WORK ITEM
Set out exactly, line by line, the stretch of data below that begins at the line containing "-- ==== Sys2Proof/Machine/Frequency.lean" and ends at the line containing "of R200. -/", with both ends kept.

*** Opening of GIVEN RECORDS ***

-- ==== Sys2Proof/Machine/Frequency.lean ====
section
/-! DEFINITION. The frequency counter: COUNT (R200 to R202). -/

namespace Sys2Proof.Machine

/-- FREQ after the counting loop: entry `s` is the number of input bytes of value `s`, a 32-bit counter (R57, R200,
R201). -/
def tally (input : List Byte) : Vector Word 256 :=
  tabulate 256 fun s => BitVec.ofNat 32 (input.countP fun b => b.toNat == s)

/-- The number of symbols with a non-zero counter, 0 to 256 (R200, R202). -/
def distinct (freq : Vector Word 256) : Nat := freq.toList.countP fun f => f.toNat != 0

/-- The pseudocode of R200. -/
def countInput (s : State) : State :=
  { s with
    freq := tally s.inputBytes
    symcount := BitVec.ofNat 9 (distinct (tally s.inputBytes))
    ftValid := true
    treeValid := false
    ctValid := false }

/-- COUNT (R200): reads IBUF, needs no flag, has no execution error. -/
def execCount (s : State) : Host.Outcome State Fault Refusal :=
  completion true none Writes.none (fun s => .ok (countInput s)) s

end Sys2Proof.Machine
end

*** Close of GIVEN RECORDS ***
*** Opening of GIVEN RECORDS ***

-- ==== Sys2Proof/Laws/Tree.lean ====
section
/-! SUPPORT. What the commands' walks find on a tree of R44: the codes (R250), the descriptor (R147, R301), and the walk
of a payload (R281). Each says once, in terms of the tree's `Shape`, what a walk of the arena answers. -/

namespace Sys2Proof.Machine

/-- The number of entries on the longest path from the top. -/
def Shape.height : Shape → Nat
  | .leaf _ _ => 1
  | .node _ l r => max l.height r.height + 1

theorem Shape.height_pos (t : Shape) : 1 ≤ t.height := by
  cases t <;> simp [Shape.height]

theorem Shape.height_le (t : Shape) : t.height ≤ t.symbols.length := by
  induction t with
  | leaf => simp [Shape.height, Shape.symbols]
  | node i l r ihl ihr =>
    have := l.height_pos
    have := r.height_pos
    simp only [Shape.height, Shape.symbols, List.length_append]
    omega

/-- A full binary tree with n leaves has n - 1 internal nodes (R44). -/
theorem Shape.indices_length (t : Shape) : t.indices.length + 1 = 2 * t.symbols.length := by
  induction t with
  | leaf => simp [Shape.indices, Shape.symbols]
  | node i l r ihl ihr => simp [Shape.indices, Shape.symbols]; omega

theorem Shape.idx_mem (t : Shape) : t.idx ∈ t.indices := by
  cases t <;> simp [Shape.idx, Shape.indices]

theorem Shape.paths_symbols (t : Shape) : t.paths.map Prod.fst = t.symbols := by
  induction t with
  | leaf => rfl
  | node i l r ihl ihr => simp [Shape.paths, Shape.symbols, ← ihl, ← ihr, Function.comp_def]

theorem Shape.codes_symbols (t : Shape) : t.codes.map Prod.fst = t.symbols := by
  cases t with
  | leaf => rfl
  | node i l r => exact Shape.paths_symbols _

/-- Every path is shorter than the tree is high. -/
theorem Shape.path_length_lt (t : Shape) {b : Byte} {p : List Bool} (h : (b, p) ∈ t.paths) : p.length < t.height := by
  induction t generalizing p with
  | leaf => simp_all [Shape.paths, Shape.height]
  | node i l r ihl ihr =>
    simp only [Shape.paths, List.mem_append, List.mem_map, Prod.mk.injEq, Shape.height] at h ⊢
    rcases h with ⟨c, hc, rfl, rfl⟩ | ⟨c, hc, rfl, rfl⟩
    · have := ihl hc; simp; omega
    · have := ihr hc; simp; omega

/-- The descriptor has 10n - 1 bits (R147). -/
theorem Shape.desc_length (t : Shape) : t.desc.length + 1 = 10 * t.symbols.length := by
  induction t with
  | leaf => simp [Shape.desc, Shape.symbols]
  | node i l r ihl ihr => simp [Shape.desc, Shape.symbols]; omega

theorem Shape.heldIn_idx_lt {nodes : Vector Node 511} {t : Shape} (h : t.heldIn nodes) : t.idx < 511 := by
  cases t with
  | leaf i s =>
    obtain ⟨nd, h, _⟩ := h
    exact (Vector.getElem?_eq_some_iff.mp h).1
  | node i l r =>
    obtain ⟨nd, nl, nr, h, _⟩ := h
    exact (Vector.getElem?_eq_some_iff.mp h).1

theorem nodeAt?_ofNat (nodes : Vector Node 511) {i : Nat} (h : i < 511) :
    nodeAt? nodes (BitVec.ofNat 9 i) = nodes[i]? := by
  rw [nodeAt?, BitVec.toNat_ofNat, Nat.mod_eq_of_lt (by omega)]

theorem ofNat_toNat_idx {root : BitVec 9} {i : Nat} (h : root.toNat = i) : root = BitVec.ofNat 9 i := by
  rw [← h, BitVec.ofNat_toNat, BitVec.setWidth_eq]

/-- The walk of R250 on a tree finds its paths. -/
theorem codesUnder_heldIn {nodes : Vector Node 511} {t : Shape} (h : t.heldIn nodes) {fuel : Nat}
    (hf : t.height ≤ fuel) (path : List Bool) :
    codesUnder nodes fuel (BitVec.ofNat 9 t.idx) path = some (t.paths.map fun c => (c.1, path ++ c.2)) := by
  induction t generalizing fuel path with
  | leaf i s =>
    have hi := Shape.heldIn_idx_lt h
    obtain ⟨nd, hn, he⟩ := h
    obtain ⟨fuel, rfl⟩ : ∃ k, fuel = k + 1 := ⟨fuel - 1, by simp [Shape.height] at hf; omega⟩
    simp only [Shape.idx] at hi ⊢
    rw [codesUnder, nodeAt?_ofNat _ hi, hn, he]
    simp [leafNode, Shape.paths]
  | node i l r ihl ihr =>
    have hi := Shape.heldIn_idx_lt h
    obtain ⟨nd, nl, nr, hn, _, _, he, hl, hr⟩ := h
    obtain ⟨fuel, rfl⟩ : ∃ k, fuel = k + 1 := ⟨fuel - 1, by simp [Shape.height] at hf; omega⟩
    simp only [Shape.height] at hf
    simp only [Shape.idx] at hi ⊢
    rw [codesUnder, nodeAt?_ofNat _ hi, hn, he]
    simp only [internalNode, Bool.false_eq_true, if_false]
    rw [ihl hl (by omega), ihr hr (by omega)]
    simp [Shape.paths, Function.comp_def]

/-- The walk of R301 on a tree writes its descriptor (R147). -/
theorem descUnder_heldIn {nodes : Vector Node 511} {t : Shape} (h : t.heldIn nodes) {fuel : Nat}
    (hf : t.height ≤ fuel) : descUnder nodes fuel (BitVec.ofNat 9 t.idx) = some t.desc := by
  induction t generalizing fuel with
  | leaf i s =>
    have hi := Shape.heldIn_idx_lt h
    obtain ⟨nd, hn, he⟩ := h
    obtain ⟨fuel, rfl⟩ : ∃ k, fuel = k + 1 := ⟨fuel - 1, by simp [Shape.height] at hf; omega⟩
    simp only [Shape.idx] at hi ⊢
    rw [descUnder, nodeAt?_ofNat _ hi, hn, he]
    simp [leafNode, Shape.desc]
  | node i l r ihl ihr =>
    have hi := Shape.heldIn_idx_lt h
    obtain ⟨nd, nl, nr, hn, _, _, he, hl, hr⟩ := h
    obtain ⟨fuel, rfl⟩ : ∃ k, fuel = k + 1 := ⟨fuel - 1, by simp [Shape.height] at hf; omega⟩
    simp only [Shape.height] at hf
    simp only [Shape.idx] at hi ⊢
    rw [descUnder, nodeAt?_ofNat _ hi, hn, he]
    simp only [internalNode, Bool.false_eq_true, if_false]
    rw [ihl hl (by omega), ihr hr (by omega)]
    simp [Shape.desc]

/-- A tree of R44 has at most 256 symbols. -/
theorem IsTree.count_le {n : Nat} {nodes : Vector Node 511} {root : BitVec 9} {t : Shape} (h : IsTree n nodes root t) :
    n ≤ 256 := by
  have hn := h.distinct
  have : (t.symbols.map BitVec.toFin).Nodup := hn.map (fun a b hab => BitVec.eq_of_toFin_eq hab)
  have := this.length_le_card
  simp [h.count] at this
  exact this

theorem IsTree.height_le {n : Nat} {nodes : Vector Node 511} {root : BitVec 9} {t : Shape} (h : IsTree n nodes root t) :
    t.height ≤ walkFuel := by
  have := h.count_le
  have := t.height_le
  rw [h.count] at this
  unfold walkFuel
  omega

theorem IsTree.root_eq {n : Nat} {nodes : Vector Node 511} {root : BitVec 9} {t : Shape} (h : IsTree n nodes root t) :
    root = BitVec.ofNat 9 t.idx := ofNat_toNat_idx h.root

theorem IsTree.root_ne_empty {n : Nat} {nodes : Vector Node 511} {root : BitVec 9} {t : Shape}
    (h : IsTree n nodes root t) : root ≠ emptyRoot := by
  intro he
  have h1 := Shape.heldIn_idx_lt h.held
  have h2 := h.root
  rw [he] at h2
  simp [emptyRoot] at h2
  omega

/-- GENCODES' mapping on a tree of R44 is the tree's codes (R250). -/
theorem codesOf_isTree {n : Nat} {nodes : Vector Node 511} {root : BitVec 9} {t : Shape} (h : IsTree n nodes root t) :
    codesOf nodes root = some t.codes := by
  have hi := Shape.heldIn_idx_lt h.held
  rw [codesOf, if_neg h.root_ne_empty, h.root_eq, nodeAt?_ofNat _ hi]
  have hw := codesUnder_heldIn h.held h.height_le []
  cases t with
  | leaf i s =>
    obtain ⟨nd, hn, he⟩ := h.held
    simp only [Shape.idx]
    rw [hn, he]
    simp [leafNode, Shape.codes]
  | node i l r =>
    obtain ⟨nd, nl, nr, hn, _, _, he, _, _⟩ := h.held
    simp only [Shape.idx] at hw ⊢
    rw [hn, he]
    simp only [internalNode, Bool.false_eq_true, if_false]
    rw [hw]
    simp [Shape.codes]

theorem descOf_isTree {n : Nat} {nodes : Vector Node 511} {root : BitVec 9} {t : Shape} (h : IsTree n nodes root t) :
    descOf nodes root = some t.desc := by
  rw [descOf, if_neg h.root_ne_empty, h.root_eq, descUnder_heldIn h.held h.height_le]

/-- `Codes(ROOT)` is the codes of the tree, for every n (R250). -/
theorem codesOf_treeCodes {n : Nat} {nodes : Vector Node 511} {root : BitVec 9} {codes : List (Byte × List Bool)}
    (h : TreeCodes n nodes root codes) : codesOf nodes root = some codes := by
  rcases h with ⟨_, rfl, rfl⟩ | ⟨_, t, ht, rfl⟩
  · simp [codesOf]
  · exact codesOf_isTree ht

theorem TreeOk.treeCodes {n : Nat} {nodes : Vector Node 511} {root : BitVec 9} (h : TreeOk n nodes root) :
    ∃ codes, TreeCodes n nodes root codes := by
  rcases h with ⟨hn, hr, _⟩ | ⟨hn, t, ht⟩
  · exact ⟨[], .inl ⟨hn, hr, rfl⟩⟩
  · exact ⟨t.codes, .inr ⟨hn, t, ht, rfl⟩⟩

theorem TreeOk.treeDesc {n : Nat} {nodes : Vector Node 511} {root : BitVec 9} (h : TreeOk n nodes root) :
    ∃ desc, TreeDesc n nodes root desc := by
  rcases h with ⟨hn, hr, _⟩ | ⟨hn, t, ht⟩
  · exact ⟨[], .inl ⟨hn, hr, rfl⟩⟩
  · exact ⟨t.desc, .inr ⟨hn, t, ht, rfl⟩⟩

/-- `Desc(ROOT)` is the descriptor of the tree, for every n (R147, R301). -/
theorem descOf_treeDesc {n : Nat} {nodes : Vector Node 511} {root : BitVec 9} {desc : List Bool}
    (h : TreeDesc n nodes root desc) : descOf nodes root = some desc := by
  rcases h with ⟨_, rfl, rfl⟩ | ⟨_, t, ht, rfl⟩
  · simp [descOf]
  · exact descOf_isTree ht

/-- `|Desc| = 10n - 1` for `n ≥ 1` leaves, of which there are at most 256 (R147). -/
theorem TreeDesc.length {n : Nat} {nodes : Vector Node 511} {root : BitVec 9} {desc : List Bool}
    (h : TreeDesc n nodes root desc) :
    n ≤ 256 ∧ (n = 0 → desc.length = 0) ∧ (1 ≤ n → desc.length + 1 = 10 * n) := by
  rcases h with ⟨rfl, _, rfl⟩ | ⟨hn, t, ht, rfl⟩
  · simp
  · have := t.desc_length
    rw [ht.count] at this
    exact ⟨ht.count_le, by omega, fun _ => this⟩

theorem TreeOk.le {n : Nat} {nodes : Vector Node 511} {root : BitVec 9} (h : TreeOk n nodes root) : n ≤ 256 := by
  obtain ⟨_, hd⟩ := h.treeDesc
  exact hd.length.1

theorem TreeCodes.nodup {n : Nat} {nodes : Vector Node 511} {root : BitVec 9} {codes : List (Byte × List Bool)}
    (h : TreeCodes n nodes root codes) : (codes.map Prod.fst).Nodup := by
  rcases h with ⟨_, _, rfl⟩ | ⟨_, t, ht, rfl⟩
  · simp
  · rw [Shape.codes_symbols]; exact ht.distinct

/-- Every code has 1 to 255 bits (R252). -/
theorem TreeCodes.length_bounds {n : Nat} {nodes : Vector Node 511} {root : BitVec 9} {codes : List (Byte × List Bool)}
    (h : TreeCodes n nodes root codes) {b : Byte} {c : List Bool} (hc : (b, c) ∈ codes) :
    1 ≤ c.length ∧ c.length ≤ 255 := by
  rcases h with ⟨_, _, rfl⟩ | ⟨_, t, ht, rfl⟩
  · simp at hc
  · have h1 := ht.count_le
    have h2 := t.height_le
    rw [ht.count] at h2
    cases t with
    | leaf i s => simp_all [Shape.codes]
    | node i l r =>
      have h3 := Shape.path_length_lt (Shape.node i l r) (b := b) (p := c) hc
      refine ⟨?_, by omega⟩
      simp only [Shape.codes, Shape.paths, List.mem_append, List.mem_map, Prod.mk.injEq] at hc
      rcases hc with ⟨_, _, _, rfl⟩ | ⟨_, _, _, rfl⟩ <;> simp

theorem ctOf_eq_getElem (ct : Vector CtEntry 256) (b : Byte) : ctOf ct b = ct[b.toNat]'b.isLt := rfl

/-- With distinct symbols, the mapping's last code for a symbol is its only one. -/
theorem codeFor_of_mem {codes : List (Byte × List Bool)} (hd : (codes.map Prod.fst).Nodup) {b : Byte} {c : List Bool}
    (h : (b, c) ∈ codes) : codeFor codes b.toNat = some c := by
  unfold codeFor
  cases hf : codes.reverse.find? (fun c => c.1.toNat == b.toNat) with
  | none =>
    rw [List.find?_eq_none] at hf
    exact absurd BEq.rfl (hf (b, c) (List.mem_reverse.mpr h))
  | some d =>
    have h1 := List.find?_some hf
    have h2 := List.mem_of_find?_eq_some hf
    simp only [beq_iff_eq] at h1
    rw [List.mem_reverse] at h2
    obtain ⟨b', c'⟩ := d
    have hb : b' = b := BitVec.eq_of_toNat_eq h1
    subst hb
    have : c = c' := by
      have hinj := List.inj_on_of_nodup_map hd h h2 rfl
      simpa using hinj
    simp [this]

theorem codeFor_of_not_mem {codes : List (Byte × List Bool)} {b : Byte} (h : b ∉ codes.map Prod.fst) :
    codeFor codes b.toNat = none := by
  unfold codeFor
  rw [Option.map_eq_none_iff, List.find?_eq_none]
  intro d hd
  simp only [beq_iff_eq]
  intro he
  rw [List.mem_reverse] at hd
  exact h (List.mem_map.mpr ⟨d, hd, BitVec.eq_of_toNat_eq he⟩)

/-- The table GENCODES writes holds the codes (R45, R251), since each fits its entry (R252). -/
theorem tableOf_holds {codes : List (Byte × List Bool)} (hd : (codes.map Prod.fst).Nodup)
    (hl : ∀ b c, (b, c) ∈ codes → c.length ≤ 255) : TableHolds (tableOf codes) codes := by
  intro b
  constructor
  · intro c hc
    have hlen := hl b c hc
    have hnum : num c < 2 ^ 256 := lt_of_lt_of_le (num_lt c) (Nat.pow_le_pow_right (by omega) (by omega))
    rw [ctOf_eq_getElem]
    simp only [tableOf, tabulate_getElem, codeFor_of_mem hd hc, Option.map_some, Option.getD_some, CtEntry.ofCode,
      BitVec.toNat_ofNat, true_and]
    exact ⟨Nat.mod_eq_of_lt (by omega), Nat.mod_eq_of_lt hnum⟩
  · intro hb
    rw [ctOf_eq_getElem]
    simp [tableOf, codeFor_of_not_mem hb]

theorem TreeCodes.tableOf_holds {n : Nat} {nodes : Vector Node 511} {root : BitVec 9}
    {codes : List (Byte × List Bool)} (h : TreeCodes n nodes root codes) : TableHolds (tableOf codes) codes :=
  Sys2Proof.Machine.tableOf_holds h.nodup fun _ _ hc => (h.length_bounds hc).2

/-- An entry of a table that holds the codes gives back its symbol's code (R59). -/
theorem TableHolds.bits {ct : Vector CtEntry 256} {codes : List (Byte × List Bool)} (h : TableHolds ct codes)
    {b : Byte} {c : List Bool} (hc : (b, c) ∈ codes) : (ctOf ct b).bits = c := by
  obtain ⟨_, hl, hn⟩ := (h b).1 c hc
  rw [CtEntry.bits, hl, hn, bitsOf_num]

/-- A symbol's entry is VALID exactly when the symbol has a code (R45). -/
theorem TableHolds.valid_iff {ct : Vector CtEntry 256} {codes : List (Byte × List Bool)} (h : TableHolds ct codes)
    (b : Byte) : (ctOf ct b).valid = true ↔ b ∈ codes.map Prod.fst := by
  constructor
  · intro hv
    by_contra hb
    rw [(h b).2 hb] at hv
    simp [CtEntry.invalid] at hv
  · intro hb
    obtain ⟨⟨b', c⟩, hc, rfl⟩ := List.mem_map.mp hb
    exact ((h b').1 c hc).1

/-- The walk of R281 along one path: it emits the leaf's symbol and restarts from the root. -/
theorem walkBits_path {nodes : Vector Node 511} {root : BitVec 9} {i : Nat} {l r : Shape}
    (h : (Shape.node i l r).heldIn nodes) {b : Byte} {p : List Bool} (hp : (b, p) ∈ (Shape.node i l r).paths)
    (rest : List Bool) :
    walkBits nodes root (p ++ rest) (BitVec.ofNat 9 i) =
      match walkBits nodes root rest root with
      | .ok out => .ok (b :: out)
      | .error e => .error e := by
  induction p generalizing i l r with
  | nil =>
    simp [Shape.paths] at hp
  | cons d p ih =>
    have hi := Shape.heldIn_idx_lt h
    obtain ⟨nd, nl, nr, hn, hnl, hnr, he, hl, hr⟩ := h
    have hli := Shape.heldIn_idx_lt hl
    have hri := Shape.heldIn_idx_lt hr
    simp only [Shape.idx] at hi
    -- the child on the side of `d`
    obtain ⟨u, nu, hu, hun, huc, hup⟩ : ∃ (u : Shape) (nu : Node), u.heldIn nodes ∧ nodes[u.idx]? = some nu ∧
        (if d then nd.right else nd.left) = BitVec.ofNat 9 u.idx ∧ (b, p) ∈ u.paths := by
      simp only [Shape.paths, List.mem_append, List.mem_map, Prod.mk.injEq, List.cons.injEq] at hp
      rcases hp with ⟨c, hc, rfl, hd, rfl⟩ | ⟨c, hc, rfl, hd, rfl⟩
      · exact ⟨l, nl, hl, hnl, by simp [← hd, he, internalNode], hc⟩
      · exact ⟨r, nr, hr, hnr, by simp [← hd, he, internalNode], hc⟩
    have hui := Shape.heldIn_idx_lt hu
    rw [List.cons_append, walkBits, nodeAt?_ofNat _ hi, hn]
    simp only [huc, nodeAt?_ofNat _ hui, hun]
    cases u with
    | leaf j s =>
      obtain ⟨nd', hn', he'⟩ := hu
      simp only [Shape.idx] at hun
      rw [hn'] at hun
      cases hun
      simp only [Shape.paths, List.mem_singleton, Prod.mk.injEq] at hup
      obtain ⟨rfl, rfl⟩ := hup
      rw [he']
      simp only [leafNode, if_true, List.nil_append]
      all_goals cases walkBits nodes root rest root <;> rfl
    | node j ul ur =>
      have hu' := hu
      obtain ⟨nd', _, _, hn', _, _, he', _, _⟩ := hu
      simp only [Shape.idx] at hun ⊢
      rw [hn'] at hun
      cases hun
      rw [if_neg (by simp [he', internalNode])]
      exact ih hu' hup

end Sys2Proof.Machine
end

*** Close of GIVEN RECORDS ***

RESULT BELOW
-- ==== Sys2Proof/Machine/Frequency.lean ====
section
/-! DEFINITION. The frequency counter: COUNT (R200 to R202). -/

namespace Sys2Proof.Machine

/-- FREQ after the counting loop: entry `s` is the number of input bytes of value `s`, a 32-bit counter (R57, R200,
R201). -/
def tally (input : List Byte) : Vector Word 256 :=
  tabulate 256 fun s => BitVec.ofNat 32 (input.countP fun b => b.toNat == s)

/-- The number of symbols with a non-zero counter, 0 to 256 (R200, R202). -/
def distinct (freq : Vector Word 256) : Nat := freq.toList.countP fun f => f.toNat != 0

/-- The pseudocode of R200. -/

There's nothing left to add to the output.